Existió una gran variedad de diseños y formas, cortas y sencillas para la
caza de pájaros y pequeñas presas y largas de hasta cinco metros de longitud,
que impulsaban un dardo de treinta centímetros de largo a una distancia de
ochenta pasos.
En lo concerniente a su empleo en el continente americano, son raras las
citas que corresponden al siglo XVI, opinando algunos etnólogos que su difusión
se encuentra atada al empleo del “curare”, veneno de particular virulencia y
cuya composición, a partir de medios naturales, sigue siendo motivo de
controversia.
Se sabe que el mismo afecta el sistema nervioso, logrando la parálisis
inmediata de las funciones vitales. Su uso se extendió a la cuenca del Amazonas
y Orinoco en donde desplazó al arco y la flecha, principalmente en la caza de
pequeñas aves, no teniéndose acabado conocimiento de su empleo guerrero.

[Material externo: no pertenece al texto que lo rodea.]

theorem RoundTrip.collR (o : OpE) : RoundTrip.Statement (.collR o) := by
  intro wf w h
  injection h with h
  subst h
  have bd := o.d.isLt
  have bk := o.k.isLt
  have e : BitVec.toNat (BitVec.ofNat 32 (2617245704 + o.d.toNat * 1024 + o.k.toNat)) = (2617245704 + o.d.toNat * 1024 + o.k.toNat) := word_toNat (by omega)
  unfold decode
  rw [e]
  have hr : rdE (2617245704 + o.d.toNat * 1024 + o.k.toNat) = o := by
    obtain ⟨d, k⟩ := o
    simp only [rdE, OpE.mk.injEq]
    simp only at *
    exact ⟨field_of_bits _ _ (by omega), field_of_bits _ _ (by omega)⟩
  generalize hu : (2617245704 + o.d.toNat * 1024 + o.k.toNat) = u at *
  have hop : u / 8388608 % 512 = 312 := by omega
  have c0 : u / 8 % 128 = 1 := by omega
  have c1 : u / 65536 % 128 = 0 := by omega
  simp [decodeNat, decodeEngine, hop, c0, c1, hr]

theorem RoundTrip.mloop (o : OpMloop) : RoundTrip.Statement (.mloop o) := by
  intro wf w h
  injection h with h
  subst h
  have bd := o.d.isLt
  have bf := o.f.isLt
  have bk := o.k.isLt
  obtain ⟨e, hop⟩ := rdMloop_enc_op 2625634304 (by decide) (by decide) o
  unfold decode
  rw [e]
  have hr := rdMloop_enc 2625634304 (by decide) o
  generalize hu : (2625634304 + o.d.toNat * 1024 + o.f.toNat * 16 + o.k.toNat) = u at *
  have c0 : u / 8 % 2 = 0 := by omega
  have c1 : u / 65536 % 128 = 0 := by omega
  simp [decodeNat, decodeEngine, hop, c0, c1, hr]

theorem RoundTrip.maccZ (o : OpAcc) : RoundTrip.Statement (.maccZ o) := by
  intro wf w h
  injection h with h
  subst h
  have bn1 := o.n1.isLt
  have bb := o.b.isLt
  have bk := o.k.isLt
  obtain ⟨e, hop⟩ := rdAcc_enc_op 2634022912 (by decide) (by decide) o
  unfold decode
  rw [e]
  have hr := rdAcc_enc 2634022912 (by decide) o
  generalize hu : (2634022912 + o.n1.toNat * 524288 + o.b.toNat * 65536 + o.k.toNat) = u at *
  have c0 : u / 8 % 8192 = 0 := by omega
  have c1 : u / 4194304 % 2 = 0 := by omega
  simp [decodeNat, decodeEngine, hop, c0, c1, hr]

theorem RoundTrip.maccZR (o : OpAcc) : RoundTrip.Statement (.maccZR o) := by
  intro wf w h
  injection h with h
  subst h
  have bn1 := o.n1.isLt
  have bb := o.b.isLt
  have bk := o.k.isLt
  have e : BitVec.toNat (BitVec.ofNat 32 (2634022920 + o.n1.toNat * 524288 + o.b.toNat * 65536 + o.k.toNat)) = (2634022920 + o.n1.toNat * 524288 + o.b.toNat * 65536 + o.k.toNat) := word_toNat (by omega)
  unfold decode
  rw [e]
  have hr : rdAcc (2634022920 + o.n1.toNat * 524288 + o.b.toNat * 65536 + o.k.toNat) = o := by
    obtain ⟨n1, b, k⟩ := o
    simp only [rdAcc, OpAcc.mk.injEq]
    simp only at *
    exact ⟨field_of_bits _ _ (by omega), field_of_bits _ _ (by omega), field_of_bits _ _ (by omega)⟩
  generalize hu : (2634022920 + o.n1.toNat * 524288 + o.b.toNat * 65536 + o.k.toNat) = u at *
  have hop : u / 8388608 % 512 = 314 := by omega
  have c0 : u / 8 % 8192 = 1 := by omega
  have c1 : u / 4194304 % 2 = 0 := by omega
  simp [decodeNat, decodeEngine, hop, c0, c1, hr]

theorem RoundTrip.maccLd (o : OpAccD) : RoundTrip.Statement (.maccLd o) := by
  intro wf w h
  injection h with h
  subst h
  have bn1 := o.n1.isLt
  have bb := o.b.isLt
  have bd := o.d.isLt
  have bk := o.k.isLt
  obtain ⟨e, hop⟩ := rdAccD_enc_op 2642411520 (by decide) (by decide) o
  unfold decode
  rw [e]
  have hr := rdAccD_enc 2642411520 (by decide) o
  generalize hu : (2642411520 + o.n1.toNat * 524288 + o.b.toNat * 65536 + o.d.toNat * 1024 + o.k.toNat) = u at *
  have c0 : u / 8 % 128 = 0 := by omega
  have c1 : u / 4194304 % 2 = 0 := by omega
  simp [decodeNat, decodeEngine, hop, c0, c1, hr]

theorem RoundTrip.maccLdR (o : OpAccD) : RoundTrip.Statement (.maccLdR o) := by
  intro wf w h
  injection h with h
  subst h
  have bn1 := o.n1.isLt
  have bb := o.b.isLt
  have bd := o.d.isLt
  have bk := o.k.isLt
  have e : BitVec.toNat (BitVec.ofNat 32 (2642411528 + o.n1.toNat * 524288 + o.b.toNat * 65536 + o.d.toNat * 1024 + o.k.toNat)) = (2642411528 + o.n1.toNat * 524288 + o.b.toNat * 65536 + o.d.toNat * 1024 + o.k.toNat) := word_toNat (by omega)
  unfold decode
  rw [e]
  have hr : rdAccD (2642411528 + o.n1.toNat * 524288 + o.b.toNat * 65536 + o.d.toNat * 1024 + o.k.toNat) = o := by
    obtain ⟨n1, b, d, k⟩ := o
    simp only [rdAccD, OpAccD.mk.injEq]
    simp only at *
    exact ⟨field_of_bits _ _ (by omega), field_of_bits _ _ (by omega), field_of_bits _ _ (by omega), field_of_bits _ _ (by omega)⟩
  generalize hu : (2642411528 + o.n1.toNat * 524288 + o.b.toNat * 65536 + o.d.toNat * 1024 + o.k.toNat) = u at *
  have hop : u / 8388608 % 512 = 315 := by omega
  have c0 : u / 8 % 128 = 1 := by omega
  have c1 : u / 4194304 % 2 = 0 := by omega
  simp [decodeNat, decodeEngine, hop, c0, c1, hr]

theorem RoundTrip.maccSt (o : OpAccD) : RoundTrip.Statement (.maccSt o) := by
  intro wf w h
  injection h with h
  subst h
  have bn1 := o.n1.isLt
  have bb := o.b.isLt
  have bd := o.d.isLt
  have bk := o.k.isLt
  obtain ⟨e, hop⟩ := rdAccD_enc_op 2650800128 (by decide) (by decide) o
  unfold decode
  rw [e]
  have hr := rdAccD_enc 2650800128 (by decide) o
  generalize hu : (2650800128 + o.n1.toNat * 524288 + o.b.toNat * 65536 + o.d.toNat * 1024 + o.k.toNat) = u at *
  have c0 : u / 8 % 128 = 0 := by omega
  have c1 : u / 4194304 % 2 = 0 := by omega
  simp [decodeNat, decodeEngine, hop, c0, c1, hr]

theorem RoundTrip.maccStR (o : OpAccD) : RoundTrip.Statement (.maccStR o) := by
  intro wf w h
  injection h with h
  subst h
  have bn1 := o.n1.isLt
  have bb := o.b.isLt
  have bd := o.d.isLt
  have bk := o.k.isLt
  have e : BitVec.toNat (BitVec.ofNat 32 (2650800136 + o.n1.toNat * 524288 + o.b.toNat * 65536 + o.d.toNat * 1024 + o.k.toNat)) = (2650800136 + o.n1.toNat * 524288 + o.b.toNat * 65536 + o.d.toNat * 1024 + o.k.toNat) := word_toNat (by omega)
  unfold decode
  rw [e]
  have hr : rdAccD (2650800136 + o.n1.toNat * 524288 + o.b.toNat * 65536 + o.d.toNat * 1024 + o.k.toNat) = o := by
    obtain ⟨n1, b, d, k⟩ := o
    simp only [rdAccD, OpAccD.mk.injEq]
    simp only at *
    exact ⟨field_of_bits _ _ (by omega), field_of_bits _ _ (by omega), field_of_bits _ _ (by omega), field_of_bits _ _ (by omega)⟩
  generalize hu : (2650800136 + o.n1.toNat * 524288 + o.b.toNat * 65536 + o.d.toNat * 1024 + o.k.toNat) = u at *
  have hop : u / 8388608 % 512 = 316 := by omega
  have c0 : u / 8 % 128 = 1 := by omega
  have c1 : u / 4194304 % 2 = 0 := by omega
  simp [decodeNat, decodeEngine, hop, c0, c1, hr]

theorem RoundTrip.ewait (o : OpEw) : RoundTrip.Statement (.ewait o) := by
  intro wf w h
  injection h with h
  subst h
  have bn := o.n.isLt
  have bk := o.k.isLt
  obtain ⟨e, hop⟩ := rdEw_enc_op 2659188736 (by decide) (by decide) o
  unfold decode
  rw [e]
  have hr := rdEw_enc 2659188736 (by decide) o
  generalize hu : (2659188736 + o.n.toNat * 65536 + o.k.toNat) = u at *
  have c0 : u / 8 % 8192 = 0 := by omega
  simp [decodeNat, decodeEngine, hop, c0, hr]

theorem RoundTrip.epoll (o : OpE) : RoundTrip.Statement (.epoll o) := by
  intro wf w h
  injection h with h
  subst h
  have bd := o.d.isLt
  have bk := o.k.isLt
  obtain ⟨e, hop⟩ := rdE_enc_op 2667577344 (by decide) (by decide) o
  unfold decode
  rw [e]
  have hr := rdE_enc 2667577344 (by decide) o
  generalize hu : (2667577344 + o.d.toNat * 1024 + o.k.toNat) = u at *
  have c0 : u / 8 % 128 = 0 := by omega
  have c1 : u / 65536 % 128 = 0 := by omega
  simp [decodeNat, decodeEngine, hop, c0, c1, hr]

theorem RoundTrip.taskSig (o : OpSN) : RoundTrip.Statement (.taskSig o) := by
  intro wf w h
  injection h with h
  subst h
  have bs := o.s.isLt
  have bn := o.n.isLt
  obtain ⟨e, hop⟩ := rdSN_enc_op 2684354560 (by decide) (by decide) o
  unfold decode
  rw [e]
  have hr := rdSN_enc 2684354560 (by decide) o
  generalize hu : (2684354560 + o.s.toNat * 512 + o.n.toNat) = u at *
  have c0 : u / 32768 % 256 = 0 := by omega
  simp [decodeNat, decodeSystem, hop, c0, hr]

theorem RoundTrip.taskPost (o : OpSN) : RoundTrip.Statement (.taskPost o) := by
  intro wf w h
  injection h with h
  subst h
  have bs := o.s.isLt
  have bn := o.n.isLt
  obtain ⟨e, hop⟩ := rdSN_enc_op 2692743168 (by decide) (by decide) o
  unfold decode
  rw [e]
  have hr := rdSN_enc 2692743168 (by decide) o
  generalize hu : (2692743168 + o.s.toNat * 512 + o.n.toNat) = u at *
  have c0 : u / 32768 % 256 = 0 := by omega
  simp [decodeNat, decodeSystem, hop, c0, hr]

theorem RoundTrip.taskDone : RoundTrip.Statement .taskDone := by
  intro _ w h
  injection h with h
  subst h
  decide

theorem RoundTrip.trap (o : OpN9) : RoundTrip.Statement (.trap o) := by
  intro wf w h
  injection h with h
  subst h
  have bn := o.n.isLt
  obtain ⟨e, hop⟩ := rdN9_enc_op 2818572288 (by decide) (by decide) o
  unfold decode
  rw [e]
  have hr := rdN9_enc 2818572288 (by decide) o
  generalize hu : (2818572288 + o.n.toNat) = u at *
  have c0 : u / 512 % 16384 = 0 := by omega
  simp [decodeNat, decodeSystem, hop, c0, hr]

theorem RoundTrip.rte : RoundTrip.Statement .rte := by
  intro _ w h
  injection h with h
  subst h
  decide

theorem RoundTrip.csrr (o : OpSN) : RoundTrip.Statement (.csrr o) := by
  intro wf w h
  injection h with h
  subst h
  have bs := o.s.isLt
  have bn := o.n.isLt
  obtain ⟨e, hop⟩ := rdSN_enc_op 2835349504 (by decide) (by decide) o
  unfold decode
  rw [e]
  have hr := rdSN_enc 2835349504 (by decide) o
  generalize hu : (2835349504 + o.s.toNat * 512 + o.n.toNat) = u at *
  have c0 : u / 32768 % 256 = 0 := by omega
  simp [decodeNat, decodeSystem, hop, c0, hr]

En los pueblos originales que se distinguieron por su empleo se encuentran
los caribes.
PÚAS
Fueron simples espinas vegetales o maderas hábilmente aguzadas,
que se disimulaban entre las malezas para herir el pie o la pierna del
inadvertido. También se colocaban en las ramas de los árboles y en las costas
de Cartagena se cita su “siembra” en las playas, en éste último caso por
indígenas “amigos” del conquistador español, contra piratas franceses que asolaban
esas tierras.
LOS GASES
Son pocos las referencias de autores que reseñan la
conquista, referentes a este particular instrumento bélico. Estas fuentes refieren
el uso del ají y la pimienta para molestar o espantar al enemigo, mediante su
quema.
El ají es una planta de origen americano, de empleo culinario, con
variedades que presentan una singular concentración de su sabor. Casi todas las
culturas americanas han sido afectas a su empleo culinario, especialmente las
de la región andina, destacándose que entre los peruanos era símbolo de hombría
y virilidad, prohibiéndose su degustación durante los ayunos religiosos. Los
frutos alargados, verdes y rojos son un motivo frecuente en la decoración de
las cerámicas, encontrándose también su presencia asociada con representaciones
religiosas de la agricultura y la abundancia.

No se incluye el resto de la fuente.